Variational Dropout and the Local Reparameterization Trick
This work addresses a bottleneck in variational Bayesian inference for machine learning practitioners, offering a more efficient and flexible method, though it is incremental as it builds on existing SGVB and dropout techniques.
The paper tackles the problem of high variance in stochastic gradients for variational Bayesian inference by introducing a local reparameterization technique that reduces variance and improves convergence speed, with experiments showing it leads to better models through learned dropout rates.

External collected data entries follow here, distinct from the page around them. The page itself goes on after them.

-- ==== Sys2Proof/Machine/Lifecycle.lean ====
section
/-! DEFINITION. The life of a workgroup: room on a core (17 R402), start (02 R33), commit and end (02 R36, 04 R112,
10 R251), flush and kill (17 R410), saving and restoring a gang (17 R410, R411, R413). -/

namespace Sys2Proof.Machine

/-! ## Room on a core (R402, R404, 01 R21, 05 R120, 06 R149) -/

/-- What workgroups take of a core. -/
structure Use where
  gangs : Nat
  win   : Nat
  nw    : Nat
  spad  : Nat
  nt    : Nat
  nmac  : Nat
  deriving DecidableEq, Repr

/-- What a kernel takes for `n` gangs, with the shared part or without it. -/
def useOf (k : Kernel) (n : Nat) (shared : Bool) : Use :=
  let b := bit shared
  { gangs := n, win := n * k.nv * 512, nw := b * k.nw, spad := b * k.spad, nt := b * k.nt, nmac := b * k.nmac }

/-- Sum of two uses. -/
def Use.add (a b : Use) : Use :=
  { gangs := a.gangs + b.gangs, win := a.win + b.win, nw := a.nw + b.nw, spad := a.spad + b.spad, nt := a.nt + b.nt
    nmac := a.nmac + b.nmac }

/-- Resident gangs of a workgroup, by their index, without those of `gone`. -/
def Wg.residentIx (w : Wg) (id : Nat) (gone : List (Nat × Nat)) : List Nat :=
  (List.range w.gangs.length).filter fun i => (w.gangs.getD i none).isSome && !gone.contains (id, i)

/-- The workgroups with a gang on a core, without the gangs of `gone`. -/
def State.residents (s : State) (d c : Nat) (gone : List (Nat × Nat)) : List (Nat × Wg) :=
  s.wgs.filter fun p => decide (p.2.die = d) && decide (p.2.core = c) && !(p.2.residentIx p.1 gone).isEmpty

/-- What stands on a core without the gangs of `gone`. -/
def State.used (s : State) (d c : Nat) (gone : List (Nat × Nat)) : Use :=
  (s.residents d c gone).foldl (fun u p => match s.launchOf p.2 with
    | some l => u.add (useOf l.kernel (p.2.residentIx p.1 gone).length true)
    | none => u) ⟨0, 0, 0, 0, 0, 0⟩

/-- PRIO of a launch's queue. -/
def State.prio (s : State) (l : Launch) : Nat := (s.queue l.part l.queue).prio

/-- Whether a core takes no launch of priority `p` because a workgroup that runs or last ran on it drains and has not
ended (R410). -/
def State.barred (s : State) (d c p : Nat) : Bool :=
  s.wgs.any fun x => decide (x.2.die = d) && decide (x.2.core = c) && match x.2.drainBar with
    | some b => decide (p < b)
    | none => false

/-- Whether `gangs` gangs of launch `l`, with or without the workgroup's shared part, fit on a core once the gangs of
`gone` are off it. -/
def State.fits (s : State) (d c : Nat) (l : Launch) (gangs : Nat) (shared : Bool) (gone : List (Nat × Nat)) : Bool :=
  let k := s.lcore d c
  let p := l.field 0x10 4
  let u := (s.used d c gone).add (useOf l.kernel gangs shared)
  k.online && !k.drain && decide (u.gangs ≤ 64) && decide (u.nw ≤ 64) && decide (u.nmac ≤ 4)
    && decide (u.win ≤ p % 256 * 65536) && decide (u.spad ≤ p / 256 % 256 * 65536) && decide (u.nt ≤ 2 * (p / 65536 % 256))
    && ((s.residents d c gone).isEmpty || decide (k.partw.toNat = p)) && !s.barred d c (s.prio l)

/-- Whether a workgroup of the same die share of a multicast launch stands on a core (R404). -/
def State.twin (s : State) (d c n : Nat) (l : Launch) (index : Nat) : Bool :=
  l.kernel.mcast && s.wgs.any fun p => decide (p.2.launch = n) && decide (p.2.die = d) && decide (p.2.core = c)
    && decide (l.fieldOf p.2.index 4 = l.fieldOf index 4) && decide (p.2.index ≠ index)

/-- Whether a core is held free for a multicast die share other than `own`, so that it takes no workgroup of launch `l`
(R404). -/
def State.heldFree (s : State) (d c : Nat) (own : Option (Nat × Nat)) (l : Launch) : Bool :=
  match (s.lcore d c).freedFor with
  | none => false
  | some m => decide (own ≠ some m) && match s.launches.find? m.1 with
    | some x => decide (s.prio l ≤ s.prio x)
    | none => false

/-- The multicast die share to which a workgroup of launch `n` belongs. -/
def Launch.share (l : Launch) (n index : Nat) : Option (Nat × Nat) := if l.kernel.mcast then some (n, l.fieldOf index 4) else none

/-- Gang numbers in use on a core. -/
def State.gangsOn (s : State) (d c : Nat) : List Nat := (s.residents d c []).flatMap fun p => p.2.gangs.filterMap id
/-- Physical tiles in use on a core. -/
def State.tilesOn (s : State) (d c : Nat) : List Nat := (s.residents d c []).flatMap fun p => p.2.ptile

/-- Whether a list names `n` different free things below `k`. -/
def picks (l : List Nat) (n k : Nat) (busy : List Nat) : Bool :=
  decide (l.length = n) && decide l.Nodup && l.all fun x => decide (x < k) && !busy.contains x

/-! ## Start (02 R33, 05 R121, R144, 04 R82) -/

/-- The byte of a core's pool at which its scratchpad begins (01 R19). -/
def spadFrom (l : Launch) : Nat := l.field 0x10 1 * 65536

/-- The bytes that a new workgroup finds in its scratchpad, which begins at byte `a` of the pool (04 R82). -/
def startSpad (relics : Mem) (a spad n : Nat) : Mem :=
  (relics.filter fun p => decide (a ≤ p.1) && decide (p.1 < a + spad) && Config.spadKeeps n (p.1 - a)).map fun p => (p.1 - a, p.2)

/-- SRS of a lane at workgroup start (03 R63). -/
def srsSeed (wid : Word) : Lane :=
  let x := wid.extractLsb' 0 32 ^^^ wid.extractLsb' 32 32 ^^^ 0x6A09E667
  if x = 0 then 1 else x

/-- A fibre at its start (02 R33) at the header at `pc`, with S0 holding ARGS, S1 its WID and SP the private size. -/
def Fibre.start (wg num width : Nat) (pc args wid sp : Word) : Fibre :=
  { wg, num, pc, blkEnd := pc, m := [(0, BitVec.ofNat 128 (2 ^ width - 1))], s := [(0, args), (1, wid), (62, sp)]
    v := [(0, .aff 0 1)], srs := tabulate width fun l => (l, srsSeed (wid ||| BitVec.ofNat 64 l)), z := false, n := false, c := false, o := false, ftz := false, loops := []
    target := none, heldAt := none, parent := none, slots := List.replicate 4 LockSlot.empty, batch := 0, openN := 0
    ucause := 0, upc := 0, uinfo := 0, upcalls := [], handler := false, wins := [], pend := [], tiles := [], errs := []
    finished := [], st := .ready, await := .none, stop := none, relMark := [], acqSeen := [], acqHeld := []
    acqIds := [], sysIds := [], arHeld := [], haltReq := false, stepReq := false
    lastSp := none, age := 0, yield := 0 }

/-- Fibre `num` at its start. -/
def startFibre (l : Launch) (w : Wg) (id num now : Nat) : Fibre :=
  { Fibre.start id num w.width l.kernel.entry (BitVec.ofNat 64 (l.field 0x48 8)) (widOf l w num) (BitVec.ofNat 64 (l.field 0x50 4))
      with age := now }

/-- A workgroup of launch `n` placed and started (R402). Its fibres and fills see what the posting of the launch released
(04 R105). -/
def State.startWg (s : State) (n : Nat) (l : Launch) (pl : Placement) : State :=
  let id := s.nextId
  let k := s.lcore pl.die pl.core
  let nfib := l.count 1
  let w : Wg :=
    { launch := n, index := pl.index, part := l.part, die := pl.die, core := pl.core, die0 := pl.die, core0 := pl.core
      gen := (k.starts + 1) % 65536, width := 2 ^ l.width 0, nfib, gangs := pl.gangs.map some, pbase := pl.pbase
      weirs := List.replicate l.kernel.nw Weir.start, priv := [], spad := startSpad k.relics (spadFrom l) l.kernel.spad s.free
      sectors := [], binds := []
      dgs := List.replicate 4 Digest.start, stage := 0, tiles := [], banks := [], ptile := pl.ptile, retired := 0
      version := if l.flag 2 then some { cells := [], spilled := false, spill := [] } else none, born := id, recalled := [], drainBar := none
      saving := [] }
  let now := s.clk pl.die
  let s := s.setLcore pl.die pl.core { k with starts := k.starts + 1, partw := BitVec.ofNat 64 (l.field 0x10 4) }
  let s := { s.drawn with
    wgs := s.wgs.put id w
    fibres := (List.range nfib).foldl (fun t i => t.put (id + 1 + i) (startFibre l w id i now)) s.fibres
    nextId := id + 1 + nfib }
  let s := (Viewer.start id :: (List.range nfib).map fun i => Viewer.fibre (id + 1 + i)).foldl (fun s v => s.learn v l.views) s
  let l' := { l with
    started := if l.started.contains pl.index then l.started else l.started ++ [pl.index], again := l.again.erase pl.index }
  let s := { s with launches := s.launches.put n l' }
  let s := if l'.allStarted && !l.allStarted then
      let q := s.queue l.part l.queue
      (s.setQueue l.part l.queue { q with inuse := q.inuse - 1 }).activate l.part l.queue
    else s
  s.issueStage id 0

We investigate a local reparameterizaton technique for greatly reducing the variance of stochastic gradients for variational Bayesian inference (SGVB) of a posterior over model parameters, while retaining parallelizability. This local reparameterization translates uncertainty about global parameters into local noise that is independent across datapoints in the minibatch. Such parameterizations can be trivially parallelized and have variance that is inversely proportional to the minibatch size, generally leading to much faster convergence. Additionally, we explore a connection with dropout: Gaussian dropout objectives correspond to SGVB with local reparameterization, a scale-invariant prior and proportionally fixed posterior variance. Our method allows inference of more flexibly parameterized posteriors; specifically, we propose variational dropout, a generalization of Gaussian dropout where the dropout rates are learned, often leading to better models. The method is demonstrated through several experiments.